Salute mentale nel calcio, la scuola del coach Marchese: “Insegno ad aiutare gli atleti”
Con la Mental Coaching Football School, Marco Marchese forma i coach del futuro per supportare i calciatori
Cosa succede quando una passione diventata professione si trasforma in una gabbia psicologica? È uno dei temi più ricorrenti nell’epoca in cui salute mentale e sport si intrecciano, come raccontato di recente da Álvaro Morata in un’intervista: “Quando affronti gli attacchi di panico, lotti con una persona che sta dentro di te”. La sua confessione rappresenta solo l’ultimo di una serie di allarmi lanciati da calciatori professionisti. Battaglie interiori, silenziose e logoranti, che non possono essere affrontate con l’allenamento fisico o la tattica, ma con il giusto supporto psicologico.
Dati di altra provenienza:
/-- DECOMPRESS's body gives back the source of a container. -/
theorem decompressBody_of_container {src : List Byte} {u : State} (h : ContainerOf src u.rest) (hlen : src.length < 2 ^ 64)
    (hsrc : u.srcAttached = true) (hsnk : u.snkAttached = true) (hw : Willing u) (hr : Room src.length u) :
    ∃ v, decompressBody u = .done () v ∧ v.snk = u.snk ++ src ∧ v.errCode = u.errCode := by
  rcases h with ⟨rfl, hrest⟩ | ⟨hne, hcoded⟩
  · rw [List.append_nil]
    exact decompressBody_zero (ds := [0x30]) hsrc hw (by simp) (by decide) (by decide) hrest
  · exact decompressBody_of_coded hcoded hne hlen hsrc hsnk hw hr

/-- A command is done where its body is, with the body's sink and error record. -/
theorem runCommand_next {op : Byte} {body : State → Ran Unit} {s t : State} (h : body (accept op s) = .done () t) :
    ∃ u, runCommand op body s = .next u ∧ u.snk = t.snk ∧ u.errCode = t.errCode :=
  ⟨complete t, runCommand_done h, rfl, rfl⟩

/-- Settles O49: COMPRESS writes a container of the source, and DECOMPRESS gives back the source of a container. -/
theorem compressThenDecompressIsIdentity : Obligations.CompressThenDecompressIsIdentity := by
  unfold Obligations.CompressThenDecompressIsIdentity
  intro s hpos hsrc hsnk hnil hw hlen
  have hlen64 : s.src.length < 2 ^ 64 := by omega
  have hroom : ∀ u : State, u.snk = [] → Room (32 * s.src.length + 1024) u := fun u h => by
    rw [Room, h, List.length_nil, Config.maxCount]
    omega
  obtain ⟨b, bytes, hb, hbytes, hbsnk, hberr⟩ := compressBody_writes_container (s := accept (opcode .compress) s) hpos
    hlen64 hsrc hsnk hw (hroom s hnil)
  obtain ⟨t, ht, htsnk, hterr⟩ := runCommand_next hb
  refine ⟨t, ht, hterr.trans hberr, fun u husrc hu hupos husnk hunil huw => ?_⟩
  have hrest : u.rest = bytes := by
    rw [State.rest, hupos, List.drop_zero, hu, htsnk, hbsnk, accept_snk, hnil, List.nil_append]
  obtain ⟨c, hc, hcsnk, hcerr⟩ := decompressBody_of_container (src := s.src) (u := accept (opcode .decompress) u)
    (hrest ▸ hbytes) hlen64 husrc husnk huw ((hroom u hunil).mono (by omega))
  obtain ⟨v, hv, hvsnk, hverr⟩ := runCommand_next hc
  exact ⟨v, hv, hverr.trans hcerr, by rw [hvsnk, hcsnk, accept_snk, hunil, List.nil_append]⟩

end Sys2Proof.Machine
end

section
/-! PROOF. Lists of node records (10_state.md R40, R41): what marking, appending and adopting a record changes of the links, of
the ownership of children and of PQ's marks. -/

namespace Sys2Proof.Machine

/-! ### Marks -/

/-- A field that a change of one record leaves alone. -/
theorem map_modify_of_forall {α β : Type} {g : α → β} {f : α → α} (h : ∀ x, g (f x) = g x) (xs : List α) (k : Nat) :
    (xs.modify k f).map g = xs.map g := by
  refine List.ext_getElem? fun i => ?_
  rw [List.getElem?_map, List.getElem?_map, List.getElem?_modify]
  cases xs[i]? with
  | none => rfl
  | some x => by_cases hk : k = i <;> simp [hk, h]

theorem exists_of_map_eq {α β : Type} {g : α → β} {xs ys : List α} (h : ys.map g = xs.map g) {i : Nat} {y : α}
    (hy : ys[i]? = some y) : ∃ x, xs[i]? = some x ∧ g y = g x := by
  have hi : (xs.map g)[i]? = some (g y) := by rw [← h, List.getElem?_map, hy]; rfl
  rw [List.getElem?_map, Option.map_eq_some_iff] at hi
  obtain ⟨x, hx, hg⟩ := hi
  exact ⟨x, hx, hg.symm⟩

/-- The bit `g` is set in exactly the allocated records of `S`. -/
def Marked (g : Node → Bool) (ns : List Node) (S : NodeIdx → Prop) : Prop :=
  ∀ (i : NodeIdx) (n : Node), ns[i.toNat]? = some n → (g n = true ↔ S i)

section
variable {g : Node → Bool} {f : Node → Node} {ns ns' : List Node} {S S' : NodeIdx → Prop}

theorem Marked.congr (h : Marked g ns S) (hmap : ns'.map g = ns.map g) : Marked g ns' S := fun i n hn => by
  obtain ⟨m, hm, hg⟩ := exists_of_map_eq hmap hn
  rw [hg]
  exact h i m hm

theorem Marked.of_iff (h : Marked g ns S) (hS : ∀ i, S i ↔ S' i) : Marked g ns S' := fun i n hn =>
  (h i n hn).trans (hS i)

/-- The bit `b` written to the record of `c`. -/
theorem Marked.write {b : Bool} (h : Marked g ns S) (c : NodeIdx) (hf : ∀ x, g (f x) = b) :
    Marked g (ns.modify c.toNat f) fun i => if i = c then b = true else S i := fun i n hn => by
  rw [List.getElem?_modify, Option.map_eq_map, Option.map_eq_some_iff] at hn
  obtain ⟨m, hm, hn⟩ := hn
  dsimp only
  by_cases hi : i = c
  · rw [if_pos (congrArg BitVec.toNat hi.symm)] at hn
    rw [← hn, hf, if_pos hi]
  · rw [if_neg fun h => hi (BitVec.eq_of_toNat_eq h.symm)] at hn
    rw [← hn, if_neg hi]
    exact h i m hm
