/-- What a flash region with two copies holds in one copy (R449, R463, R470). -/
inductive Copy (α : Type) where
  | blank
  | bad
  | good (a : α)
  deriving DecidableEq, Repr

/-- A touchmark to write (R468): its operator, its item and the CRCs of the item before and after. -/
structure MarkWrite where
  operator : Half
  item     : Nat
  old      : Word
  new      : Word
  deriving DecidableEq, Repr

/-- What a flash write does once its read-back compare passes: the rest of the command that wrote, or of the start-up
(assumption 12). After `marked` the touchmark of a record that is written already has been written too. -/
inductive AfterFlash where
  | protWrite (item : Half) (value : Word)
  | cutoff (changes : List Change) (frame : Word) (geom : Option (Byte × List (Nat × Nat))) (limit : Option Half)
  | password (salt digest : List Byte) (operator : Half)
  | login (ok : Bool) (operator : Half)
  | pwFail
  | recovery (operator : Half)
  | teamKey (key : BitVec 128)
  | calStore (r : CalRec)
  | cfgCommit
  | archive (upTo : Word)
  | ackStuck (source : Byte)
  | updWrite (offset : Nat) (bytes : List Byte)
  | updPartial (offset : Nat) (bytes : List Byte)
  | updClose
  | updConfirm
  | updCancel
  | bootTrial (slotB : Bool) (trial : Nat)
  | bootRevert (slotB : Bool)
  | bootOther (slotB : Bool)
  | renew (old : Word)
  | marked (m : MarkWrite) (act : AfterFlash)
  deriving DecidableEq, Repr

/-- A flash write in progress (R448): the command that waits for it, none for a write of the start-up, the kind of
Table 20.4, what follows, and whether its one retry is used. -/
structure FlashJob where
  sub     : Option Sub
  kind    : Nat
  act     : AfterFlash
  retried : Bool
  deriving DecidableEq, Repr

/-- The state of a field update (R284, R285): 0 idle, 1 open, 2 closed awaiting boot, 3 trial. `written` lists
the 256-byte pages programmed. -/
structure Update where
  state   : Nat
  length  : Nat
  written : List Nat
  waiting : Option Sub
  deriving DecidableEq, Repr

/-- A lane test in progress (R203 to R207). -/
structure LaneTest where
  pattern   : Nat
  generator : Bool
  checker   : Bool
  invert    : Bool
  loopback  : Nat
  rate      : Nat
  duration  : Nat
  forced    : Bool
  deriving DecidableEq, Repr

/-- An eye scan in progress (R208); `id` orders it among the data moves (R222). -/
structure EyeScan where
  id     : Nat
  sub    : Sub
  full   : Bool
  handle : Half
  offset : Nat
  deriving DecidableEq, Repr

/-- One serial lane (Tables 09.12 to 09.14). `since` is the local time up to which bits are counted (model). -/
structure Lane where
  test     : Option LaneTest
  scan     : Option EyeScan
  errCnt   : Word
  bitCount : Nat
  since    : Nat
  bitsLo   : Word
  bitsHi   : Word
  lockLoss : Half
  prbsLock : Bool
  sigDet   : Bool
  cdrLock  : Bool
  eyeW     : BitVec 7
  eyeH     : BitVec 7
  eyeValid : Bool
  ctle     : BitVec 4
  pre      : BitVec 5
  main     : BitVec 6
  post     : BitVec 5
  deriving DecidableEq, Repr

/-- A SLEEP or STANDBY entry in progress (R423): its target, its command, the state left, the last abort
point passed, whether every started command has completed, and the local time of its start. -/
structure PowerEntry where
  standby : Bool
  sub     : Sub
  prev    : Mode
  abort   : Nat
  drained : Bool
  begun   : Nat
  deriving DecidableEq, Repr

/-- A wake in progress (R427): its cause and lane, and the team time and the local time at which it qualified. -/
structure Wake where
  cause : Nat
  lane  : Nat
  time  : Dword
  at_   : Nat
  deriving DecidableEq, Repr

/-- An operation that waits for random bytes (R446). -/
inductive TrngWait where
  | password (sub : Sub) (operator : Half) (newPw : List Byte)
  | challenge (sub : Sub) (host : Dword)
  | port (p : Nat)
  deriving DecidableEq, Repr

end Sys2Proof.Machine
end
In questo contesto si inserisce la Mental Coaching Football School (QUI LE INFORMAZIONI), una scuola fondata da Marco Marchese, uno dei pionieri del mental coaching in Italia, passato attraverso l’esperienza da calciatore nella Juventus giovanile e poi da studente negli Stati Uniti. La sua scuola, creata insieme all’avvocato sportivo Jean-Christophe Cataliotti offre un corso intensivo di sei mesi con l’obiettivo di formare professionisti capaci di supportare i calciatori in un ambito che diventa ogni giorno più cruciale: la gestione mentale e psicologica. Le lezioni, che inizieranno il 16 gennaio 2025 (SCOPRI IL PROGRAMMA), dureranno sei mesi e culmineranno in un workshop al Country Club di Monte Carlo.
A proposito di percorsi travagliati come quelli affrontati da Morata, Marchese conosce molto bene il valore della mente nel calcio. “Ci sono tre o quattro punti fondamentali per affrontare i periodi difficili”, spiega. “Il primo è parlare con i compagni di squadra, perché comunicare riduce il senso di isolamento. Poi, mantenere una routine di allenamento stabile è essenziale per tenere alto l’equilibrio psicofisico”. Non è una strada facile, e il coach lo sa bene. “Io non ho una bacchetta magica. Ci vogliono mesi, anni di lavoro per costruire la giusta serenità mentale. Ma il segreto è sempre lo stesso: non lasciare mai che la parte mentale venga messa in secondo piano”.
Il ruolo del mental coach, però, non si limita solo alla gestione della crisi. Marchese sottolinea l’importanza di prepararsi adeguatamente per entrare in questo settore: “Devi avere passione e una solida formazione. Chiunque voglia intraprendere questo percorso deve essere pronto a migliorare prima di tutto sé stesso, perché lavorare con giovani giocatori richiede un’enorme responsabilità. Non si può aiutare un atleta se prima non si è raggiunta una propria serenità interiore”.
Durante la sua esperienza come mental coach, Marchese ha lavorato con numerosi calciatori di Serie A e Premier League, ma il suo approccio si estende anche ai giovani talenti, che spesso devono confrontarsi con aspettative altissime e una pressione enorme, come dimostra il caso di Vitor Roque, giovane promessa del Barcellona, che ha ammesso di aver vissuto episodi di depressione. “Spesso questi ragazzi non sono preparati a gestire la pressione. Il mio compito è aiutarli a focalizzarsi sui loro valori umani prima ancora che sportivi, per evitare che il calcio diventi una fonte di angoscia”, spiega Marchese.
La scuola di Marchese mira proprio a questo: fornire una formazione a 360 gradi, che non sia solo teorica ma anche pratica, con un approccio personalizzato e mirato. “Non basta insegnare tecniche di gestione dello stress”, spiega, “ma è fondamentale toccare l’equilibrio tra vita privata e professionale. Quando hai serenità in casa, tutto diventa più facile”.
Marchese, che ha iniziato la sua carriera formandosi negli Stati Uniti, racconta quanto il mental coaching fosse già considerato fondamentale per atleti di alto livello come quelli del Borussia Dortmund e dell’Arsenal. “Da noi è un concetto relativamente nuovo, ma all’estero, già 18 anni fa, si lavorava in modo sistematico sulla psiche dei calciatori. Oggi in Italia ci stiamo allineando, e la differenza tra chi lavora bene sull’aspetto mentale e chi non lo fa si nota sempre di più in campo”. La mente diventa quindi un fattore determinante non solo per il singolo atleta, ma per l’intero gruppo. E soprattutto, per i professionisti che si approcciano a loro, come i mental coach.